■ **SOURCE MATERIAL**:
※ ※ ※

-- ==== Sys2Proof/Laws/State.lean ====
section
/-! SUPPORT. One lemma per field per update of State, and what each table reads after an update. -/

namespace Sys2Proof.Machine

variable (s : State)

@[simp] theorem State.wr_pending (r : Reg) (v : DWord) (i j : Nat) : (s.wr r v i j).pending = s.pending := rfl
@[simp] theorem State.wr_staged (r : Reg) (v : DWord) (i j : Nat) : (s.wr r v i j).staged = s.staged := rfl
@[simp] theorem State.wr_captured (r : Reg) (v : DWord) (i j : Nat) : (s.wr r v i j).captured = s.captured := rfl
@[simp] theorem State.wr_force (r : Reg) (v : DWord) (i j : Nat) : (s.wr r v i j).force = s.force := rfl
@[simp] theorem State.wr_rsp (r : Reg) (v : DWord) (i j : Nat) : (s.wr r v i j).rsp = s.rsp := rfl
@[simp] theorem State.wr_reqs (r : Reg) (v : DWord) (i j : Nat) : (s.wr r v i j).reqs = s.reqs := rfl
@[simp] theorem State.wr_levels (r : Reg) (v : DWord) (i j : Nat) : (s.wr r v i j).levels = s.levels := rfl
@[simp] theorem State.wr_sums (r : Reg) (v : DWord) (i j : Nat) : (s.wr r v i j).sums = s.sums := rfl
@[simp] theorem State.wr_rearm (r : Reg) (v : DWord) (i j : Nat) : (s.wr r v i j).rearm = s.rearm := rfl
@[simp] theorem State.wr_heldEvents (r : Reg) (v : DWord) (i j : Nat) : (s.wr r v i j).heldEvents = s.heldEvents := rfl
@[simp] theorem State.wr_hostEvents (r : Reg) (v : DWord) (i j : Nat) : (s.wr r v i j).hostEvents = s.hostEvents := rfl
@[simp] theorem State.wr_resetting (r : Reg) (v : DWord) (i j : Nat) : (s.wr r v i j).resetting = s.resetting := rfl
@[simp] theorem State.wr_dom (r : Reg) (v : DWord) (i j : Nat) : (s.wr r v i j).dom = s.dom := rfl
@[simp] theorem State.wr_mem (r : Reg) (v : DWord) (i j : Nat) : (s.wr r v i j).mem = s.mem := rfl
@[simp] theorem State.wr_quads (r : Reg) (v : DWord) (i j : Nat) : (s.wr r v i j).quads = s.quads := rfl
@[simp] theorem State.wr_lanes (r : Reg) (v : DWord) (i j : Nat) : (s.wr r v i j).lanes = s.lanes := rfl
@[simp] theorem State.wr_groups (r : Reg) (v : DWord) (i j : Nat) : (s.wr r v i j).groups = s.groups := rfl
@[simp] theorem State.wr_mcs (r : Reg) (v : DWord) (i j : Nat) : (s.wr r v i j).mcs = s.mcs := rfl
@[simp] theorem State.wr_bad (r : Reg) (v : DWord) (i j : Nat) : (s.wr r v i j).bad = s.bad := rfl
@[simp] theorem State.wr_spbs (r : Reg) (v : DWord) (i j : Nat) : (s.wr r v i j).spbs = s.spbs := rfl
@[simp] theorem State.wr_handing (r : Reg) (v : DWord) (i j : Nat) : (s.wr r v i j).handing = s.handing := rfl
@[simp] theorem State.wr_posted (r : Reg) (v : DWord) (i j : Nat) : (s.wr r v i j).posted = s.posted := rfl
@[simp] theorem State.wr_queues (r : Reg) (v : DWord) (i j : Nat) : (s.wr r v i j).queues = s.queues := rfl
@[simp] theorem State.wr_ports (r : Reg) (v : DWord) (i j : Nat) : (s.wr r v i j).ports = s.ports := rfl
@[simp] theorem State.wr_bounds (r : Reg) (v : DWord) (i j : Nat) : (s.wr r v i j).bounds = s.bounds := rfl
@[simp] theorem State.wr_sched (r : Reg) (v : DWord) (i j : Nat) : (s.wr r v i j).sched = s.sched := rfl
@[simp] theorem State.wr_slots (r : Reg) (v : DWord) (i j : Nat) : (s.wr r v i j).slots = s.slots := rfl
@[simp] theorem State.wr_cores (r : Reg) (v : DWord) (i j : Nat) : (s.wr r v i j).cores = s.cores := rfl
@[simp] theorem State.wr_tiles (r : Reg) (v : DWord) (i j : Nat) : (s.wr r v i j).tiles = s.tiles := rfl
@[simp] theorem State.wr_exports (r : Reg) (v : DWord) (i j : Nat) : (s.wr r v i j).exports = s.exports := rfl
@[simp] theorem State.wr_epo (r : Reg) (v : DWord) (i j : Nat) : (s.wr r v i j).epo = s.epo := rfl
@[simp] theorem State.wr_hthOut (r : Reg) (v : DWord) (i j : Nat) : (s.wr r v i j).hthOut = s.hthOut := rfl
@[simp] theorem State.wr_discOut (r : Reg) (v : DWord) (i j : Nat) : (s.wr r v i j).discOut = s.discOut := rfl
@[simp] theorem State.wr_heath (r : Reg) (v : DWord) (i j : Nat) : (s.wr r v i j).heath = s.heath := rfl
@[simp] theorem State.wr_stair (r : Reg) (v : DWord) (i j : Nat) : (s.wr r v i j).stair = s.stair := rfl
@[simp] theorem State.wr_ldr (r : Reg) (v : DWord) (i j : Nat) : (s.wr r v i j).ldr = s.ldr := rfl
@[simp] theorem State.wr_sec (r : Reg) (v : DWord) (i j : Nat) : (s.wr r v i j).sec = s.sec := rfl
@[simp] theorem State.wr_link (r : Reg) (v : DWord) (i j : Nat) : (s.wr r v i j).link = s.link := rfl
@[simp] theorem State.wr_health (r : Reg) (v : DWord) (i j : Nat) : (s.wr r v i j).health = s.health := rfl
@[simp] theorem State.wr_gpio (r : Reg) (v : DWord) (i j : Nat) : (s.wr r v i j).gpio = s.gpio := rfl
@[simp] theorem State.wr_power (r : Reg) (v : DWord) (i j : Nat) : (s.wr r v i j).power = s.power := rfl
@[simp] theorem State.wr_fuses (r : Reg) (v : DWord) (i j : Nat) : (s.wr r v i j).fuses = s.fuses := rfl
@[simp] theorem State.wr_draws (r : Reg) (v : DWord) (i j : Nat) : (s.wr r v i j).draws = s.draws := rfl
@[simp] theorem State.wr_detourDiff (r : Reg) (v : DWord) (i j : Nat) : (s.wr r v i j).detourDiff = s.detourDiff := rfl
@[simp] theorem State.wr_tap (r : Reg) (v : DWord) (i j : Nat) : (s.wr r v i j).tap = s.tap := rfl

※ ※ ※

■ **REQUIREMENT**:
Each entry above is to be repeated exactly as it appears.

■ **EXERCISE SOLUTION**:
-- ==== Sys2Proof/Laws/State.lean ====
section
/-! SUPPORT. One lemma per field per update of State, and what each table reads after an update. -/

namespace Sys2Proof.Machine

variable (s : State)

@[simp] theorem State.wr_pending (r : Reg) (v : DWord) (i j : Nat) : (s.wr r v i j).pending = s.pending := rfl
@[simp] theorem State.wr_staged (r : Reg) (v : DWord) (i j : Nat) : (s.wr r v i j).staged = s.staged := rfl
@[simp] theorem State.wr_captured (r : Reg) (v : DWord) (i j : Nat) : (s.wr r v i j).captured = s.captured := rfl
@[simp] theorem State.wr_force (r : Reg) (v : DWord) (i j : Nat) : (s.wr r v i j).force = s.force := rfl
@[simp] theorem State.wr_rsp (r : Reg) (v : DWord) (i j : Nat) : (s.wr r v i j).rsp = s.rsp := rfl
@[simp] theorem State.wr_reqs (r : Reg) (v : DWord) (i j : Nat) : (s.wr r v i j).reqs = s.reqs := rfl
@[simp] theorem State.wr_levels (r : Reg) (v : DWord) (i j : Nat) : (s.wr r v i j).levels = s.levels := rfl
@[simp] theorem State.wr_sums (r : Reg) (v : DWord) (i j : Nat) : (s.wr r v i j).sums = s.sums := rfl
@[simp] theorem State.wr_rearm (r : Reg) (v : DWord) (i j : Nat) : (s.wr r v i j).rearm = s.rearm := rfl
@[simp] theorem State.wr_heldEvents (r : Reg) (v : DWord) (i j : Nat) : (s.wr r v i j).heldEvents = s.heldEvents := rfl
@[simp] theorem State.wr_hostEvents (r : Reg) (v : DWord) (i j : Nat) : (s.wr r v i j).hostEvents = s.hostEvents := rfl
@[simp] theorem State.wr_resetting (r : Reg) (v : DWord) (i j : Nat) : (s.wr r v i j).resetting = s.resetting := rfl
@[simp] theorem State.wr_dom (r : Reg) (v : DWord) (i j : Nat) : (s.wr r v i j).dom = s.dom := rfl
@[simp] theorem State.wr_mem (r : Reg) (v : DWord) (i j : Nat) : (s.wr r v i j).mem = s.mem := rfl
@[simp] theorem State.wr_quads (r : Reg) (v : DWord) (i j : Nat) : (s.wr r v i j).quads = s.quads := rfl
@[simp] theorem State.wr_lanes (r : Reg) (v : DWord) (i j : Nat) : (s.wr r v i j).lanes = s.lanes := rfl
@[simp] theorem State.wr_groups (r : Reg) (v : DWord) (i j : Nat) : (s.wr r v i j).groups = s.groups := rfl
@[simp] theorem State.wr_mcs (r : Reg) (v : DWord) (i j : Nat) : (s.wr r v i j).mcs = s.mcs := rfl
@[simp] theorem State.wr_bad (r : Reg) (v : DWord) (i j : Nat) : (s.wr r v i j).bad = s.bad := rfl
@[simp] theorem State.wr_spbs (r : Reg) (v : DWord) (i j : Nat) : (s.wr r v i j).spbs = s.spbs := rfl
@[simp] theorem State.wr_handing (r : Reg) (v : DWord) (i j : Nat) : (s.wr r v i j).handing = s.handing := rfl
@[simp] theorem State.wr_posted (r : Reg) (v : DWord) (i j : Nat) : (s.wr r v i j).posted = s.posted := rfl
@[simp] theorem State.wr_queues (r : Reg) (v : DWord) (i j : Nat) : (s.wr r v i j).queues = s.queues := rfl
@[simp] theorem State.wr_ports (r : Reg) (v : DWord) (i j : Nat) : (s.wr r v i j).ports = s.ports := rfl
@[simp] theorem State.wr_bounds (r : Reg) (v : DWord) (i j : Nat) : (s.wr r v i j).bounds = s.bounds := rfl
@[simp] theorem State.wr_sched (r : Reg) (v : DWord) (i j : Nat) : (s.wr r v i j).sched = s.sched := rfl
@[simp] theorem State.wr_slots (r : Reg) (v : DWord) (i j : Nat) : (s.wr r v i j).slots = s.slots := rfl
@[simp] theorem State.wr_cores (r : Reg) (v : DWord) (i j : Nat) : (s.wr r v i j).cores = s.cores := rfl
@[simp] theorem State.wr_tiles (r : Reg) (v : DWord) (i j : Nat) : (s.wr r v i j).tiles = s.tiles := rfl
@[simp] theorem State.wr_exports (r : Reg) (v : DWord) (i j : Nat) : (s.wr r v i j).exports = s.exports := rfl
@[simp] theorem State.wr_epo (r : Reg) (v : DWord) (i j : Nat) : (s.wr r v i j).epo = s.epo := rfl
@[simp] theorem State.wr_hthOut (r : Reg) (v : DWord) (i j : Nat) : (s.wr r v i j).hthOut = s.hthOut := rfl
@[simp] theorem State.wr_discOut (r : Reg) (v : DWord) (i j : Nat) : (s.wr r v i j).discOut = s.discOut := rfl
@[simp] theorem State.wr_heath (r : Reg) (v : DWord) (i j : Nat) : (s.wr r v i j).heath = s.heath := rfl
@[simp] theorem State.wr_stair (r : Reg) (v : DWord) (i j : Nat) : (s.wr r v i j).stair = s.stair := rfl
@[simp] theorem State.wr_ldr (r : Reg) (v : DWord) (i j : Nat) : (s.wr r v i j).ldr = s.ldr := rfl
@[simp] theorem State.wr_sec (r : Reg) (v : DWord) (i j : Nat) : (s.wr r v i j).sec = s.sec := rfl
@[simp] theorem State.wr_link (r : Reg) (v : DWord) (i j : Nat) : (s.wr r v i j).link = s.link := rfl
@[simp] theorem State.wr_health (r : Reg) (v : DWord) (i j : Nat) : (s.wr r v i j).health = s.health := rfl
@[simp] theorem State.wr_gpio (r : Reg) (v : DWord) (i j : Nat) : (s.wr r v i j).gpio = s.gpio := rfl
@[simp] theorem State.wr_power (r : Reg) (v : DWord) (i j : Nat) : (s.wr r v i j).power = s.power := rfl
@[simp] theorem State.wr_fuses (r : Reg) (v : DWord) (i j : Nat) : (s.wr r v i j).fuses = s.fuses := rfl
@[simp] theorem State.wr_draws (r : Reg) (v : DWord) (i j : Nat) : (s.wr r v i j).draws = s.draws := rfl
@[simp] theorem State.wr_detourDiff (r : Reg) (v : DWord) (i j : Nat) : (s.wr r v i j).detourDiff = s.detourDiff := rfl
@[simp] theorem State.wr_tap (r : Reg) (v : DWord) (i j : Nat) : (s.wr r v i j).tap = s.tap := rfl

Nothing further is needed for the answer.